File this away if you want to follow the instructions in this document, but discover you do not have ssh-copy-id.
Public Key Authentication
SSH includes the ability to authenticate users with public/private key pairs instead of passwords. With key authentication, the server will challenge the client with a token generated by the user’s public key and the client will validate itself with a return token based on the private key.
To use passwordless authentication you must generate your own public/private key pairs with the ssh-keygen utility and then install the public key on remote servers.

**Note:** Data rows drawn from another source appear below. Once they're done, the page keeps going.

-- ==== Sys2Proof/Tests/Witnesses.lean ====
section
/-! SUPPORT. For each statement with hypotheses, a concrete state and operands that meet them together, clause by clause
and at the ends of the ranges. A hypothesis that only names a value (`x = …`, `∀ r', put r' = …`) is met by that value and
is not repeated; what follows `∃` in a hypothesis is given. -/

namespace Sys2Proof.Machine.Tests

-- the kernel evaluates one theorem at a time, so that few threads are needed
set_option Elab.async false

/-! ## Helpers -/

/-- A field record of unit 6, outlet 0, in a state. -/
def fieldIn (st : RecState) : Allotment := { immersion with state := st }

/-- A relay record in a state, wanted. -/
def relayIn (st : RecState) : Allotment := { heater with state := st, wanted := true }

/-- A saw record in a state, wanted. -/
def sawAt (st : RecState) (trimmed : Bool := true) : Allotment := { sawRec with state := st, trimmed }

/-- A machine in a governor state. -/
def govIn (st : GovState) (s : State := regulating) : State := s.onGov fun g => { g with st }

/-- A machine with a request in execution. -/
def inExecution : State := State.reset.answered .accepted []

/-- A machine held in reset. -/
def heldInReset : State := { State.reset with inReset := true }

/-- A machine with the line free or in use. -/
def withLine (tx : Option Transaction) (s : State := withUnit unitSix) : State := s.onFlc fun f => { f with tx }

/-- A machine homed at count 0 with the carriage record of a stroke's return, the saw sequencer in RETURNING. -/
def returning (kind : ReturnKind) (issued : Nat) : State :=
  (sawIn .returning (put 12 (sawAt .live))).onSaw fun w =>
    { w with feed := .stepping false 12000 0, feedRate := 12000
             ret := some { kind, stepsPerMm := 40, countsPerMm := 20, reference := 0, issued, allowance := 116000 } }

/-- The gate's move in a governor state, with a number of its steps issued. -/
def moving (st : GovState) (purpose : MovePurpose) (dir : GateDir) (issued : Nat) (gatePos : Nat) : State :=
  (govIn st).onGov fun g =>
    { g with gatePos, stepTimer := some 0, runupTimer := some 5, move := some { purpose, dir, asked := 40, issued } }

/-- A saw machine with its stage of a setting. -/
def stageOf (remaining : Nat) (stage : SetStage) (setSettle : Nat := 50) : State :=
  ((sawIn .setting (put 12 (sawAt .live))).onSaw fun w =>
    { w with setting := some { remaining, stage }, setworks := .stepping true 2000 0, waitTimer := some 5
             settleTimer := some 5 }).onParams fun v => v.put .setSettle setSettle

/-- A machine whose spin-up is about to end, with a phase remembered. -/
def spunUp (remembered : Option Phase) (setting : Option SettingRec) : State :=
  (sawIn .spinup (put 12 (sawAt .live))).onSaw fun w => { w with spinTimer := some 0, remembered, setting }

/-- A machine whose saw sequencer has aborted to FAULT. -/
def faulted (s : State := put 12 sawRec) : State := (sawIn .fault s).onSaw fun w => { w with cause := .stall }

/-- A machine homed nowhere. -/
def unhomed (s : State) : State := s.onInu fun u => { u with homed := false }

/-- A machine with a latch set. -/
def latched (s : State := State.reset) : State := s.onInu fun u => { u with estopLatch := true, guardLatch := true }

/-- What ALT makes of a READ_STATUS reply for a visit to unit 6 with a record in slot 20. -/
def afterStatus (r : Allotment) (reply : List Byte) : State :=
  ((withLine (some (.visit (visitSix .readStatus))) (put 20 r (withUnit unitSix))).onFlc fun f =>
    { f with units := f.units.set 6 (some
      { unitSix with reported := some (statusReport reply).closed, unitFault := (statusReport reply).fault }) }).altStatus
    6 2 (statusReport reply)

/-- A cut list of a length. -/
def cutsOf (n : Nat) (s : State := sawIn .idle (put 12 { sawRec with wanted := false })) : State :=
  s.onSaw fun w => { w with cuts := List.replicate n order }

/-! ## The queue, the port and resets -/

theorem witness_StepRunsTheFrontCommand :
    ({ put 3 heater with pending := [.want 3, .dayTurn] } : State).pending = .want 3 :: [.dayTurn] := rfl

theorem witness_EmptyQueueRunsTheClocks :
    inExecution.pending = [] ∧ inExecution.due = some .requestActEnd ∧ State.reset.pending = [] ∧ State.reset.due = none := by
  decide +kernel

/-- The part held in reset and running, transactions of each kind at a slot's end, and what counts a timer down. -/
theorem witness_EmptyQueueRunsTheClocks_clocks :
    heldInReset.inReset = true ∧ inExecution.inReset = false ∧
    (∀ p ∈ [(⟨.presence, some 1⟩ : PhaseReached), ⟨.selector, some 1⟩, ⟨.blocks, none⟩],
      (withLine (some (.broadcast p))).flc.tx = some (.broadcast p) ∧
      (withLine (some (.seek .sweep p))).flc.tx = some (.seek .sweep p)) ∧
    (withLine (some (.visit (visitSix .readStatus)))).flc.tx = some (.visit (visitSix .readStatus)) ∧ inExecution.flc.tx = none ∧
    (∀ n, (some n : Timer).map (· - 1) = some (n - 1)) ∧ (none : Timer).map (· - 1) = none := by
  refine ⟨?_, ?_, ?_, ?_, ?_, fun _ => rfl, rfl⟩ <;> decide +kernel

theorem witness_PortHoldsOneRequest :
    (State.reset.Ready ∧ isRequest .identify = true) ∧
    (inExecution.inReset = false ∧ inExecution.rqp.exec = some ⟨.accepted, []⟩) ∧
    (inExecution.inReset = false ∧ inExecution.rqp.exec ≠ none ∧ isRequest (.setParam 1 5100) = true ∧
      isWriteFrame inExecution.rqp.form [0x50, 3, 1, 0x13, 0xEC] = true) := by
  decide +kernel

theorem witness_RefusedFramesAnswerByTheFirstCheck :
    State.reset.Ready ∧
    (isWriteFrame State.reset.rqp.form [0x18] = true ∧ [(0x18 : Byte)].length < 2) ∧
    (isWriteFrame State.reset.rqp.form [0x60, 9] = true ∧ (0x60 : Byte) ∉ requestCodes) ∧
    (isWriteFrame State.reset.rqp.form [0x18, 2, 3] = true ∧ (0x18 : Byte) ∈ requestCodes ∧
      (2 : Byte).toNat ≠ [(3 : Byte)].length) ∧
    (isWriteFrame State.reset.rqp.form (0x18 :: 33 :: List.replicate 33 0) = true ∧ 32 < (33 : Byte).toNat) ∧
    (isWriteFrame State.reset.rqp.form [0x18, 2, 3, 3] = true ∧ decodeRequest 0x18 [3, 3] = none) := by
  decide +kernel

theorem witness_RefusalsChangeNothing :
    (State.reset.Ready ∧ isRequest (.want 3) = true ∧
      exec (.want 3) State.reset = .next (nextOf (exec (.want 3) State.reset)) ∧
      (nextOf (exec (.want 3) State.reset)).rqp.exec = some ⟨.noSuch, []⟩ ∧ ResultCode.noSuch.carriedOut = false) ∧
    (isRequest .takeFound = true ∧
      exec .takeFound State.reset = .next (nextOf (exec .takeFound State.reset)) ∧
      (nextOf (exec .takeFound State.reset)).rqp.exec = some ⟨.noSuch, [0, 0, 0, 0, 0, 0, 0]⟩) :=
  ⟨⟨by decide, rfl, rfl, by decide +kernel, rfl⟩, rfl, rfl, by decide +kernel⟩

theorem witness_FramesAndRequestsCorrespond :
    ((Instr.want 3).wellFormed = true ∧ encodeFrame (.want 3) = some [0x18, 1, 3]) ∧
    decodeFrame [0x18, 1, 3] = .ok (.want 3) := by
  decide +kernel

theorem witness_HardResetRestoresEveryBlock :
    (heldInReset.inReset = true ∧ isRequest .identify = true) ∧
    ((heldInReset.chan .estop).level = false ∧ (heldInReset.chan .estop).candidate = none) := by
  decide +kernel

theorem witness_SoftRestartKeepsAndClears :
    (withUnit unitSix).Ready ∧ (withUnit unitSix).flc.units.get 6 = some unitSix ∧ (withUnit unitSix).sawSwitched = false := by
  decide +kernel

/-- A strict slot with a candidate, a LIVE saw record, and unit 6 with a releasing, a granted and a live record. -/
theorem witness_SoftRestartKeepsAndClears_records :
    (let s := (put 3 (relayIn .pending) (put 12 (sawAt .live))).onAlt fun a => { a with strict := some 3 }
     s.Ready ∧ s.record 3 = some (relayIn .pending) ∧ (relayIn .pending).kind ≠ .saw ∧ s.alt.strict = some 3 ∧
       s.isCandidate 3 = true ∧ s.sawSlot = some 12 ∧ s.record 12 = some (sawAt .live) ∧ (sawAt .live).target = .clutch) ∧
    (State.reset.sawSlot = none ∧ State.reset.alt.strict = none) ∧
    (∀ st ∈ [RecState.releasing .idle, .granted, .live],
      let s := put 20 (fieldIn st) (withUnit unitSix)
      s.Ready ∧ s.flc.units.get 6 = some unitSix ∧ s.flc.units.get 0 = none ∧ s.record 20 = some (fieldIn st) ∧
      (fieldIn st).target = .field 6 0 ∧ (st ≠ .releasing .idle → ∀ i, ∀ r ∈ s.record i, r.isReleasing = false) ∧
      (st = .live → ∀ i, ∀ r ∈ s.record i, r.state ≠ .granted) ∧
      (∀ i j, ∀ r ∈ s.record i, ∀ r' ∈ s.record j, r.target = r'.target → i = j) ∧
      (∀ i, ∀ r ∈ s.record i, (r.kind = .saw ↔ r.target = .clutch))) := by
  decide +kernel

/-! ## Requests on allotments -/

/-- The record of a POST at both ends of its ranges: a relay with claim 10 and priority 0, the saw with claim 20000 and
priority 15; slot 0 is occupied. -/
theorem witness_PostPlacesAnIdleRecord :
    (let s := put 0 immersion
     let r : Allotment := { heater with claim := 10, priority := 0, tag := 0 }
     s.Ready ∧ kindOf 1 = some .ordinary ∧ targetOf ⟨2, 2, 0⟩ = some (.relay 2) ∧ boolOf 0 = some false ∧
       10 ≤ (10 : Half).toNat ∧ (10 : Half).toNat ≤ 20000 ∧ (0 : Byte).toNat ≤ 15 ∧ s.constraints r = true ∧
       s.slotOf (.relay 2) = none ∧ s.record 1 = none ∧ ∀ j : Slot, j < 1 → s.record j ≠ none) ∧
    (let s := put 0 immersion
     let r : Allotment := { sawRec with claim := 20000, idle := 20000, priority := 15, tag := 7, wanted := false }
     s.Ready ∧ kindOf 3 = some .saw ∧ targetOf ⟨3, 0, 0⟩ = some .clutch ∧ boolOf 0 = some false ∧
       (20000 : Half).toNat ≤ 20000 ∧ (15 : Byte).toNat ≤ 15 ∧ s.constraints r = true ∧ s.slotOf .clutch = none ∧
       (∀ j, ∀ r' ∈ s.record j, r'.tag ≠ (7 : Half).toNat) ∧ s.sawSlot = none ∧ s.record 1 = none ∧
       ∀ j : Slot, j < 1 → s.record j ≠ none) := by
  decide +kernel

/-- A machine with a record in every slot, on two outlets of each unit. -/
def fullTable : State :=
  let outlet (i : Slot) : Target := .field (Fin.ofNat 24 i.val) (if i.val < 24 then 0 else 1)
  State.reset.onAlt fun a =>
    { a with slots := Vector.ofFn fun i => some { immersion with target := outlet i, tag := i.val + 200 } }

/-- Each refusal: bytes out of range, claims and priorities one past their ends, a broken constraint; the target, the tag
and the saw's place taken; every slot occupied. -/
theorem witness_PostPlacesAnIdleRecord_refusals :
    (State.reset.Ready ∧ kindOf 4 = none ∧ targetOf ⟨4, 0, 0⟩ = none ∧ 1 < (2 : Byte).toNat) ∧
    (kindOf 1 = some .ordinary ∧ targetOf ⟨2, 2, 0⟩ = some (.relay 2) ∧ boolOf 1 = some true ∧ (9 : Half).toNat < 10 ∧
      20000 < (20001 : Half).toNat ∧ 15 < (16 : Byte).toNat ∧ State.reset.constraints { heater with idle := 1 } = false) ∧
    (let s := put 3 heater (put 12 sawRec)
     s.Ready ∧ s.constraints { heater with claim := 10, tag := 0 } = true ∧
       s.record 3 = some heater ∧ heater.target = .relay 2 ∧
       s.constraints { heater with target := .relay 7, claim := 10 } = true ∧ (101 : Half) ≠ 0 ∧
       heater.tag = (101 : Half).toNat ∧ s.constraints { sawRec with wanted := false } = true ∧
       s.record 12 = some sawRec ∧ sawRec.kind = .saw) ∧
    (fullTable.Ready ∧ fullTable.constraints { heater with claim := 10 } = true ∧
      ∀ j, ∃ r' ∈ fullTable.record j, r'.target ≠ .relay 2 ∧ r'.tag ≠ (101 : Half).toNat ∧ r'.kind ≠ .saw) := by
  decide +kernel

theorem witness_AmendBalancesAndFollowsTheQuota :
    (∀ st ∈ [RecState.granted, .live, .idle],
      let s := put 3 (relayIn st) regulating
      s.Ready ∧ slotNumber 3 = some 3 ∧ s.record 3 = some (relayIn st) ∧ (0x25 : Byte).toNat < 64 ∧
      (0x25 : Byte).getLsbD 1 = false ∧ (0x25 : Byte).getLsbD 3 = false ∧ (0x25 : Byte).getLsbD 4 = false ∧ (relayIn st).isReleasing = false ∧
      { relayIn st with claim := 1500, priority := 0, tag := 5 }.inRange = true ∧
      s.constraints { relayIn st with claim := 1500, priority := 0, tag := 5 } = true ∧
      (0x25 : Byte).getLsbD 5 = true ∧ s.tagTaken 5 (some 3) = false) ∧
    (∀ st ∈ [RecState.granted, .live],
      let s := put 12 (sawAt st) regulating
      s.Ready ∧ slotNumber 12 = some 12 ∧ s.record 12 = some (sawAt st) ∧ (0x12 : Byte).getLsbD 3 = false ∧
      (0x12 : Byte).getLsbD 4 = true ∧ (1 : Byte).toNat ≤ 1 ∧ (sawAt st).isReleasing = false ∧
      { sawAt st with idle := 900, locked := true }.inRange = true ∧
      s.constraints { sawAt st with idle := 900, locked := true } = true ∧ (sawAt st).trimmed = true ∧ (sawAt st).kind = .saw) ∧
    (let s := put 3 heater
     s.Ready ∧ s.record 3 = some heater ∧ heater.isReleasing = false ∧ (0x02 : Byte).getLsbD 1 = true ∧ heater.kind ≠ .saw) ∧
    (let r := { heater with state := .pending, wanted := true, used := 40 }
     let s := put 3 r
     s.Ready ∧ slotNumber 3 = some 3 ∧ s.record 3 = some r ∧ r.kind = .ordinary ∧ r.inRange = true ∧
       s.constraints r = true ∧ s.alt.strict = none ∧ (40 : Half).toNat ≠ r.quota ∧ 0 < (40 : Half).toNat ∧
       (40 : Half).toNat ≤ r.used) ∧
    (let r := { heater with state := .held .quota, wanted := true, used := 40, quota := 40 }
     let s := put 3 r
     s.Ready ∧ s.record 3 = some r ∧ r.inRange = true ∧ s.constraints r = true ∧ s.alt.strict = none ∧
       (41 : Half).toNat ≠ r.quota ∧ r.used < (41 : Half).toNat ∧ (0 : Half).toNat ≠ r.quota) := by
  decide +kernel

theorem witness_RetireEmptiesTheSlot :
    (∀ st ∈ [RecState.idle, .pending, .shed, .held .host, .releasing .idle],
      (put 3 (relayIn st)).Ready ∧ slotNumber 3 = some 3 ∧ (put 3 (relayIn st)).record 3 = some (relayIn st) ∧
      (relayIn st).kind ≠ .saw) ∧
    ((faulted (put 12 sawRec)).record 12 = some sawRec ∧ (faulted (put 12 sawRec)).saw.st = .fault) := by
  decide +kernel

theorem witness_HostDemandFollowsTheTable :
    ((put 12 sawRec).Ready ∧ slotNumber 12 = some 12 ∧ (put 12 sawRec).record 12 = some sawRec ∧ sawRec.kind = .saw) ∧
    ((put 47 heater).Ready ∧ slotNumber 47 = some 47 ∧ (put 47 heater).record 47 = some heater ∧ heater.kind ≠ .saw) ∧
    (∀ st ∈ [RecState.pending, .shed, .idle, .releasing .shed, .held .quota],
      (put 0 (relayIn st)).Ready ∧ slotNumber 0 = some 0 ∧ (put 0 (relayIn st)).record 0 = some (relayIn st) ∧
      (relayIn st).kind ≠ .saw ∧ (relayIn st).wanted = true) := by
  decide +kernel

theorem witness_ReleaseOpensTheSwitch :
    ((put 3 (relayIn .live) regulating).Ready ∧ slotNumber 3 = some 3 ∧
      (put 3 (relayIn .live) regulating).record 3 = some (relayIn .live) ∧ (relayIn .live).kind ≠ .saw ∧
      (relayIn .live).target = .relay 2 ∧ (relayIn .live).wanted = true) ∧
    (∀ st ∈ [RecState.granted, .live],
      (put 20 (fieldIn st) (withUnit unitSix)).Ready ∧ slotNumber 20 = some 20 ∧
      (put 20 (fieldIn st) (withUnit unitSix)).record 20 = some (fieldIn st) ∧ (fieldIn st).kind = .ordinary ∧
      (fieldIn st).target = .field 6 0 ∧ (fieldIn st).wanted = true) := by
  decide +kernel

Your private key
should be password protected and never, ever revealed to anyone.
guesta@A:~$ ssh-keygen -t rsa
Generating public/private rsa key pair.
Enter file in which to save the key (/home/guesta/.ssh/id_rsa):
Enter passphrase (empty for no passphrase): xxxxxxxx
Enter same passphrase again: xxxxxxxx
Your identification has been saved in /home/guesta/.ssh/id_rsa.
Your public key has been saved in /home/guesta/.ssh/id_rsa.pub.
The key fingerprint is:
f8:e4:89:3e:c9:60:82:21:52:42:15:ab:87:6f:41:f5 guesta@A
guesta@A:~$ ls -l ~/.ssh/id*
-rw------- 1 guesta guesta 1743 2008-10-24 12:23 /home/guesta/.ssh/id_rsa
-rw-r--r-- 1 guesta guesta 390 2008-10-24 12:23 /home/guesta/.ssh/id_rsa.pub
guesta@A:~$
The above generates two files:
~/.ssh/id_rsa (Private Key) This should never be revealed or copied to another computer.
~/.ssh/id_rsa.pub (Public Key) This should be copied to all remote computers.
You install the public key by appending its contents to the file ~/.ssh/authorized_keys on the remote computer. There is an utility that can do this for you, ssh-copy-id:
guesta@A:~$ ssh-copy-id -i ~/.ssh/id_rsa.pub somehost
Password: xxxxxx
Now try logging into the machine, with ssh "somehost", and check in:
.ssh/authorized_keys
to make sure we haven’t added extra keys that you weren’t expecting.
guesta@A:~$
Now when we login to somehost we will be prompted for our private key’s passphrase:
guesta@A:~$ ssh somehost
Enter passphrase for key '/home/guesta/.ssh/id_rsa': xxxxxxxx
Last login: Fri Oct 24 13:49:26 2008 from A
somehost>
You may be wondering what advantage we’ve gained if instead of typing in the remote password we have to always type in our private key’s passphrase. A utility helps keep track of private key passphrases: ssh-agent. Ssh-agent is started automatically login…from the ssh-agent manpage:
ssh-agent is a program to hold private keys used for public key authentication (RSA, DSA). The idea is that ssh-agent is started in the beginning of an X-session or a login session, and all other windows or programs are started as clients to the ssh-agent program. Through use of environment variables the agent can be located and automatically used for authentication when logging in to other machines using ssh(1).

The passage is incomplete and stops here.